#### Task objective
Start at the line below containing "request starts at once, then those" and stop at the line containing "starts 0x1003 .general". Repeat every line of that stretch exactly, and nothing outside it.

● ● ● ● ●

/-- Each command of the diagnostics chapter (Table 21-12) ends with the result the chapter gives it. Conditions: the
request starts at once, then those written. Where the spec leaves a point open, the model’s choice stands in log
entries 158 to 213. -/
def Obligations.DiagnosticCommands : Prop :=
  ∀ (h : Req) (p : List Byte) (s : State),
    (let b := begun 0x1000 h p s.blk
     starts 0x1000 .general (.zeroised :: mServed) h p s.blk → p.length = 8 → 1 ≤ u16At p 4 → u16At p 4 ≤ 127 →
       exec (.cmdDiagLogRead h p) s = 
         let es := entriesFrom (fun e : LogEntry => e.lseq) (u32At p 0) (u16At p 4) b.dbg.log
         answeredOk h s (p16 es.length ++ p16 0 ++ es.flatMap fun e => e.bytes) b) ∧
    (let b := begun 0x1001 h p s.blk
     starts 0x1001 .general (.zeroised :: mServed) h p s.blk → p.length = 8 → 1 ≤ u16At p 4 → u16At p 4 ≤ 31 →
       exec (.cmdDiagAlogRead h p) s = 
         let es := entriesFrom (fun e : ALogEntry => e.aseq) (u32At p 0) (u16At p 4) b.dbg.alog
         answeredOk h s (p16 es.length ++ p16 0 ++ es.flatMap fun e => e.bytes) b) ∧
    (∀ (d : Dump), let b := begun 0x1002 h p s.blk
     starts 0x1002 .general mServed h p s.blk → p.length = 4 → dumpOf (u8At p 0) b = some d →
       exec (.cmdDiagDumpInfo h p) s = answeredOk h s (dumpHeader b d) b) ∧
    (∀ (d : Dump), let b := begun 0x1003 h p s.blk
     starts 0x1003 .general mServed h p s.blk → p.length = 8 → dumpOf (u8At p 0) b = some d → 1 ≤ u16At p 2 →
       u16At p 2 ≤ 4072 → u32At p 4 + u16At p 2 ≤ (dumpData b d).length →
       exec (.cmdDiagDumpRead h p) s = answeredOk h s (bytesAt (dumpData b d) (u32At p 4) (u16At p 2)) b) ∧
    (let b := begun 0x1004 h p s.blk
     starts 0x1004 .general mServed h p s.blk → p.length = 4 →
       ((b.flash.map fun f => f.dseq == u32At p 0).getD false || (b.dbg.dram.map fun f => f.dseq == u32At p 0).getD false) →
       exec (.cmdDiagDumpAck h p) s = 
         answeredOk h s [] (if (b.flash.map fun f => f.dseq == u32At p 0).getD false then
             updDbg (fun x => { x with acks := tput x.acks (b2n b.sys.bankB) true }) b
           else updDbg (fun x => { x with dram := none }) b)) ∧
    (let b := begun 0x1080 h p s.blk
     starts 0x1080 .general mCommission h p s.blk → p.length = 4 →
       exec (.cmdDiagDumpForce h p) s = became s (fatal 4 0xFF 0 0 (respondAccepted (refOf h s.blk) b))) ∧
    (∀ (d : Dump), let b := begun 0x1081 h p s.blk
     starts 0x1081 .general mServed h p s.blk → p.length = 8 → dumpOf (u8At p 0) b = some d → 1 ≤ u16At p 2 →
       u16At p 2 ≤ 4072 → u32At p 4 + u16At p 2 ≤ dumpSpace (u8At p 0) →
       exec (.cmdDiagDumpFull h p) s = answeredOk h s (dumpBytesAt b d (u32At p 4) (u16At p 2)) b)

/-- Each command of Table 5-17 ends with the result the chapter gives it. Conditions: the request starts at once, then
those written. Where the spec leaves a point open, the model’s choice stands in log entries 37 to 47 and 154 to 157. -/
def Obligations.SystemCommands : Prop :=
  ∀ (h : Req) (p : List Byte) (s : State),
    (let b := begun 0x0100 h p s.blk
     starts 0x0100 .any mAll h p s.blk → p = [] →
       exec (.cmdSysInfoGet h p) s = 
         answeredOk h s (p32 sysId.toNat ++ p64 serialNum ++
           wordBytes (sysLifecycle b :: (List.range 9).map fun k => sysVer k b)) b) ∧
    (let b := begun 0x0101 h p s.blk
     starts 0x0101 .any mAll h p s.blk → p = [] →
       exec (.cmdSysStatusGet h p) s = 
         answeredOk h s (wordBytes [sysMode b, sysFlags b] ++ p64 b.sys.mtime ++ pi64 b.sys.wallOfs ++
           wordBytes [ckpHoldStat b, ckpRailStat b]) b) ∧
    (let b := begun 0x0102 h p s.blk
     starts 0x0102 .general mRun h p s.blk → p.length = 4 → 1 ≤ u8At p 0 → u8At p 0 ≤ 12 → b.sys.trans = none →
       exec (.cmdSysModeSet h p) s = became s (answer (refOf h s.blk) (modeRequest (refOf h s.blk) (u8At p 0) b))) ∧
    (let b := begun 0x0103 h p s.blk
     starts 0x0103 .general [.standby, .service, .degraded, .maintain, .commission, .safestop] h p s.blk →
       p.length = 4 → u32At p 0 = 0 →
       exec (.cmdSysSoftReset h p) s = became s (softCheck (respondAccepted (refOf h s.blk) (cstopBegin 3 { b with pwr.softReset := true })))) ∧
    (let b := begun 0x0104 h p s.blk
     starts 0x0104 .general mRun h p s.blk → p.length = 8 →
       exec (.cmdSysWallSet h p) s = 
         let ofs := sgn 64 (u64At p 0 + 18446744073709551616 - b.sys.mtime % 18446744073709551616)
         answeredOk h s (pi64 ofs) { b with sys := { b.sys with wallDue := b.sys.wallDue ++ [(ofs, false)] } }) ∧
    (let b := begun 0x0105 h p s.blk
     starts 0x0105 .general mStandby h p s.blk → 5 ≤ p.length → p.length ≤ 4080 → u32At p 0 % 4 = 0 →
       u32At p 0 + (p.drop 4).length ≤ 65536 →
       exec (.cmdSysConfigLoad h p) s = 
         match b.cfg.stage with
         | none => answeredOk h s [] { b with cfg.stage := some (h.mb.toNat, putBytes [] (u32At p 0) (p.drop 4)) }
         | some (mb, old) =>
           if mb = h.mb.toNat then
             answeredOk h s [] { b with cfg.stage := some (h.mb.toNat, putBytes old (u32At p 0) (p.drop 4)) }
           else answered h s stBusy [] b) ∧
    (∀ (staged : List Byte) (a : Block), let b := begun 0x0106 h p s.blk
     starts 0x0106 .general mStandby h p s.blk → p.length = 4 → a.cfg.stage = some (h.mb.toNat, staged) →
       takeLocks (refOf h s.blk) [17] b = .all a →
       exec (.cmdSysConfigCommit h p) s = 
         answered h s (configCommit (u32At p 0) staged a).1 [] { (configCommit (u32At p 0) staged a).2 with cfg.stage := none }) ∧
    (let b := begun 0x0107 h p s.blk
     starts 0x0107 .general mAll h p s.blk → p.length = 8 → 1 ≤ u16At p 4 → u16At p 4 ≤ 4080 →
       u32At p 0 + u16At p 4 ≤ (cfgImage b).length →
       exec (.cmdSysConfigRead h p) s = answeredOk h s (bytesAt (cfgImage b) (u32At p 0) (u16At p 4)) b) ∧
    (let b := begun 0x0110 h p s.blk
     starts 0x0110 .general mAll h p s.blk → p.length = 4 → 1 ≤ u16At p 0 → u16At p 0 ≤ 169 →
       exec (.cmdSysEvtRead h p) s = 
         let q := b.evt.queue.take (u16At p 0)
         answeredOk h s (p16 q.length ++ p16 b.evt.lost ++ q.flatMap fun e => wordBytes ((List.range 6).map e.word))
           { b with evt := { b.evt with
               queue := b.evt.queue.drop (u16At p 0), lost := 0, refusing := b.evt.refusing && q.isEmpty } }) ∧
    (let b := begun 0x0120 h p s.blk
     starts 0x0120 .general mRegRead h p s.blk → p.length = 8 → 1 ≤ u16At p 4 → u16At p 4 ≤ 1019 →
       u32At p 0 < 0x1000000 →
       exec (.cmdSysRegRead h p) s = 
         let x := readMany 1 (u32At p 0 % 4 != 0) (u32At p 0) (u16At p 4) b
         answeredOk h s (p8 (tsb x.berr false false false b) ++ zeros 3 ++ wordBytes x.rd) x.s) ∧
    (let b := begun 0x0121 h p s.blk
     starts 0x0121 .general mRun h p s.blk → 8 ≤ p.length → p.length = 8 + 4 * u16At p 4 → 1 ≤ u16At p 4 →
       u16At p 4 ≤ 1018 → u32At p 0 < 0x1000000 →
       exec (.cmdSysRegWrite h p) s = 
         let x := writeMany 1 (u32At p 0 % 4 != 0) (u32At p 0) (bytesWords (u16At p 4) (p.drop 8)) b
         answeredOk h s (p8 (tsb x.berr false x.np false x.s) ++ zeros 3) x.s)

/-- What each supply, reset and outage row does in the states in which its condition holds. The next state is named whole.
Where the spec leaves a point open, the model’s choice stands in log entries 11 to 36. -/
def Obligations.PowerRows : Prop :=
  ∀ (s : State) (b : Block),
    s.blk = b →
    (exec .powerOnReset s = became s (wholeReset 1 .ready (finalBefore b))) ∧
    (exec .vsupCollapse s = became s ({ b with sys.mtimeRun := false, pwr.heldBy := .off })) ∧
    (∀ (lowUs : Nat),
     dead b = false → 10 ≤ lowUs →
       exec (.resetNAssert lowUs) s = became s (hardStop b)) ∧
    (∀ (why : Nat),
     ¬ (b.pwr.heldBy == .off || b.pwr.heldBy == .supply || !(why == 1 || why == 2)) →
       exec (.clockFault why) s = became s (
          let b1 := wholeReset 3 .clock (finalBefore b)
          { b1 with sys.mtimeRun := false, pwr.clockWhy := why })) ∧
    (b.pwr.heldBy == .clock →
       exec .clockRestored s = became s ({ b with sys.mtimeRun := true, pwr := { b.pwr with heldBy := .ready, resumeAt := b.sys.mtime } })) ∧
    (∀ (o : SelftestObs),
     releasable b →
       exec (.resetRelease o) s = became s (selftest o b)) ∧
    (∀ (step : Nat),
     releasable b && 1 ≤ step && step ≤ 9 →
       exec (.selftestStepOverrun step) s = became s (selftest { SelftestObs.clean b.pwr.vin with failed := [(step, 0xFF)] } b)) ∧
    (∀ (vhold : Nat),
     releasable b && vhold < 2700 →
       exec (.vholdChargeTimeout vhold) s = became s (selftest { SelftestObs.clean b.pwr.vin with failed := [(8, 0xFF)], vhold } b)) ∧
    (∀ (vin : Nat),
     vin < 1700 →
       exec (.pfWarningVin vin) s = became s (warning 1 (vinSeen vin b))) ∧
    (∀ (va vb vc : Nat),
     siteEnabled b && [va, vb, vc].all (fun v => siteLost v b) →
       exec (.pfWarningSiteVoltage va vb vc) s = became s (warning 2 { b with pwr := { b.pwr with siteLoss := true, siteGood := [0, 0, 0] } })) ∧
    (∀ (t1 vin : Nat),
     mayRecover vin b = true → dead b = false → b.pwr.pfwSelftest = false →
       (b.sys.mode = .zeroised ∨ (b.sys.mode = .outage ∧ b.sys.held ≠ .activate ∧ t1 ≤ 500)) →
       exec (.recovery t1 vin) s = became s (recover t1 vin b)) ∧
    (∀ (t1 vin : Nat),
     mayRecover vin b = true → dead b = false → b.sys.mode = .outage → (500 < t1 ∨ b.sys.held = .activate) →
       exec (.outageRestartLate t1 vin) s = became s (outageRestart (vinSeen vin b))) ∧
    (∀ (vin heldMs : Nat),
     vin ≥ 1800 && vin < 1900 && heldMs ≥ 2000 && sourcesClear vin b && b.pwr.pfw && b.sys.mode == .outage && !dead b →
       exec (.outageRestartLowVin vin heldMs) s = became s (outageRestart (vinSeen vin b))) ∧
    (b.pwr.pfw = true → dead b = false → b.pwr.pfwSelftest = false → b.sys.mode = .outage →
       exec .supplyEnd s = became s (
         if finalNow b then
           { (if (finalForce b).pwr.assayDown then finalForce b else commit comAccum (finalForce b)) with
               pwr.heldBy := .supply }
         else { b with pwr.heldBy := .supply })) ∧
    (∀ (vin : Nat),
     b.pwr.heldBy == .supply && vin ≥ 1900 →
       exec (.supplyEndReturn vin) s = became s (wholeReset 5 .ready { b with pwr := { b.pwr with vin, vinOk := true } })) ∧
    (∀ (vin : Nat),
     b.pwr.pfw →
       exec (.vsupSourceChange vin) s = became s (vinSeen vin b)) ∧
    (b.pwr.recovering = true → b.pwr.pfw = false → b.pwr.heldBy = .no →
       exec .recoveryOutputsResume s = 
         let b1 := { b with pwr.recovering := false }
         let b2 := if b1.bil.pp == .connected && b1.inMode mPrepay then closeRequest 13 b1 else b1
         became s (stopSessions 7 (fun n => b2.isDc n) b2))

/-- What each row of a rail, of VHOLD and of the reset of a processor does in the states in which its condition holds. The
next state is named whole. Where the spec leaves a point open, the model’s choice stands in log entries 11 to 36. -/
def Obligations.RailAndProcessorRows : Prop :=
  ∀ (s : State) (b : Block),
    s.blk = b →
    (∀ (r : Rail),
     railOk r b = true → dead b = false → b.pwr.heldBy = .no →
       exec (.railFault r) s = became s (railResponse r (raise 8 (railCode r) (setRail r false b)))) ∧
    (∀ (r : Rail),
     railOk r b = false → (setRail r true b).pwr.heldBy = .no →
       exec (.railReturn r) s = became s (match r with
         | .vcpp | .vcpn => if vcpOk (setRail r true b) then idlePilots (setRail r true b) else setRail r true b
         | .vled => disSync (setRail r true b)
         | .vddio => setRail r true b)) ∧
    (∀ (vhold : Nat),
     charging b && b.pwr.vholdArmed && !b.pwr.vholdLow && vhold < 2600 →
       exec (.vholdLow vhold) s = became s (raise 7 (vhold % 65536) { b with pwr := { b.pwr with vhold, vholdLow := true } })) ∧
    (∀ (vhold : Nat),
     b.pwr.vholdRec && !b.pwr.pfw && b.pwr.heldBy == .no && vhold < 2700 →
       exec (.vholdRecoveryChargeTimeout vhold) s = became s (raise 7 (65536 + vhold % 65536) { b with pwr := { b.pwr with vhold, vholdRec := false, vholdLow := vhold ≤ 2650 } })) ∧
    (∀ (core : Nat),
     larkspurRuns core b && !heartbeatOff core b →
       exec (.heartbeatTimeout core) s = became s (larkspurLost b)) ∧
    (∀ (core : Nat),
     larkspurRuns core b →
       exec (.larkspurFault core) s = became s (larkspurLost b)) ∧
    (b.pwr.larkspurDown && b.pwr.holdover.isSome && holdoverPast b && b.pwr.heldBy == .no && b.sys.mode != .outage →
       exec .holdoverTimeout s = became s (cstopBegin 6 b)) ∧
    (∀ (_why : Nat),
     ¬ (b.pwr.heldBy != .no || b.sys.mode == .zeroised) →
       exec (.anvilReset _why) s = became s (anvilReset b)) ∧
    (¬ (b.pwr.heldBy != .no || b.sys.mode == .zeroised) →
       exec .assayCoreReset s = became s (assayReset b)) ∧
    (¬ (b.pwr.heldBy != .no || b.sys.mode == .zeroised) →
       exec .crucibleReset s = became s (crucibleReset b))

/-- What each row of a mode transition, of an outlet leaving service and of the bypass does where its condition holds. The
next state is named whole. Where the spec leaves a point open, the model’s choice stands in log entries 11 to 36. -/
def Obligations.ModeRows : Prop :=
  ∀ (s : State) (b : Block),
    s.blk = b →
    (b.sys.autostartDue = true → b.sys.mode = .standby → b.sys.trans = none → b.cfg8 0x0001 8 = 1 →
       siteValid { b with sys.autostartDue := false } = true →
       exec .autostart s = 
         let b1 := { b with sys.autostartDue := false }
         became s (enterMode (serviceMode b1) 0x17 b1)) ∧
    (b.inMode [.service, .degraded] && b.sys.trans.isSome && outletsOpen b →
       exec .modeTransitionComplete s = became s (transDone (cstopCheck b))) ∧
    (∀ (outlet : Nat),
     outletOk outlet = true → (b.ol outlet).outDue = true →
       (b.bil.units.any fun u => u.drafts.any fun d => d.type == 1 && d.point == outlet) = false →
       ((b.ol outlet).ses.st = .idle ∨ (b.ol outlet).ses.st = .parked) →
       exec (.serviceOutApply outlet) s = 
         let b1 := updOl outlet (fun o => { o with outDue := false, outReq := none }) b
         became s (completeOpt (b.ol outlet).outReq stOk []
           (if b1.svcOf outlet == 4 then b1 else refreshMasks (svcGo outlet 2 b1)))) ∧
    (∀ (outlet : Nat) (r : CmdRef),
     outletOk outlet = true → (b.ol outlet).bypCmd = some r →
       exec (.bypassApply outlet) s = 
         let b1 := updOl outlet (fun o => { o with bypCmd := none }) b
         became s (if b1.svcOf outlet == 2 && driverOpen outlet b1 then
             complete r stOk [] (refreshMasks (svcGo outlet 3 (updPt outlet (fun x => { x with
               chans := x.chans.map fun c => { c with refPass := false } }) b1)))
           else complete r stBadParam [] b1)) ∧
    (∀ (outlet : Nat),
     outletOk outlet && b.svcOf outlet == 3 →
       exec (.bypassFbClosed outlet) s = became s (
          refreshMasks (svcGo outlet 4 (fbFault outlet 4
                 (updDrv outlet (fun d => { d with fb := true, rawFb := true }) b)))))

● ● ● ● ●

#### Exercise answer
request starts at once, then those written. Where the spec leaves a point open, the model’s choice stands in log
entries 158 to 213. -/
def Obligations.DiagnosticCommands : Prop :=
  ∀ (h : Req) (p : List Byte) (s : State),
    (let b := begun 0x1000 h p s.blk
     starts 0x1000 .general (.zeroised :: mServed) h p s.blk → p.length = 8 → 1 ≤ u16At p 4 → u16At p 4 ≤ 127 →
       exec (.cmdDiagLogRead h p) s = 
         let es := entriesFrom (fun e : LogEntry => e.lseq) (u32At p 0) (u16At p 4) b.dbg.log
         answeredOk h s (p16 es.length ++ p16 0 ++ es.flatMap fun e => e.bytes) b) ∧
    (let b := begun 0x1001 h p s.blk
     starts 0x1001 .general (.zeroised :: mServed) h p s.blk → p.length = 8 → 1 ≤ u16At p 4 → u16At p 4 ≤ 31 →
       exec (.cmdDiagAlogRead h p) s = 
         let es := entriesFrom (fun e : ALogEntry => e.aseq) (u32At p 0) (u16At p 4) b.dbg.alog
         answeredOk h s (p16 es.length ++ p16 0 ++ es.flatMap fun e => e.bytes) b) ∧
    (∀ (d : Dump), let b := begun 0x1002 h p s.blk
     starts 0x1002 .general mServed h p s.blk → p.length = 4 → dumpOf (u8At p 0) b = some d →
       exec (.cmdDiagDumpInfo h p) s = answeredOk h s (dumpHeader b d) b) ∧
    (∀ (d : Dump), let b := begun 0x1003 h p s.blk
     starts 0x1003 .general mServed h p s.blk → p.length = 8 → dumpOf (u8At p 0) b = some d → 1 ≤ u16At p 2 →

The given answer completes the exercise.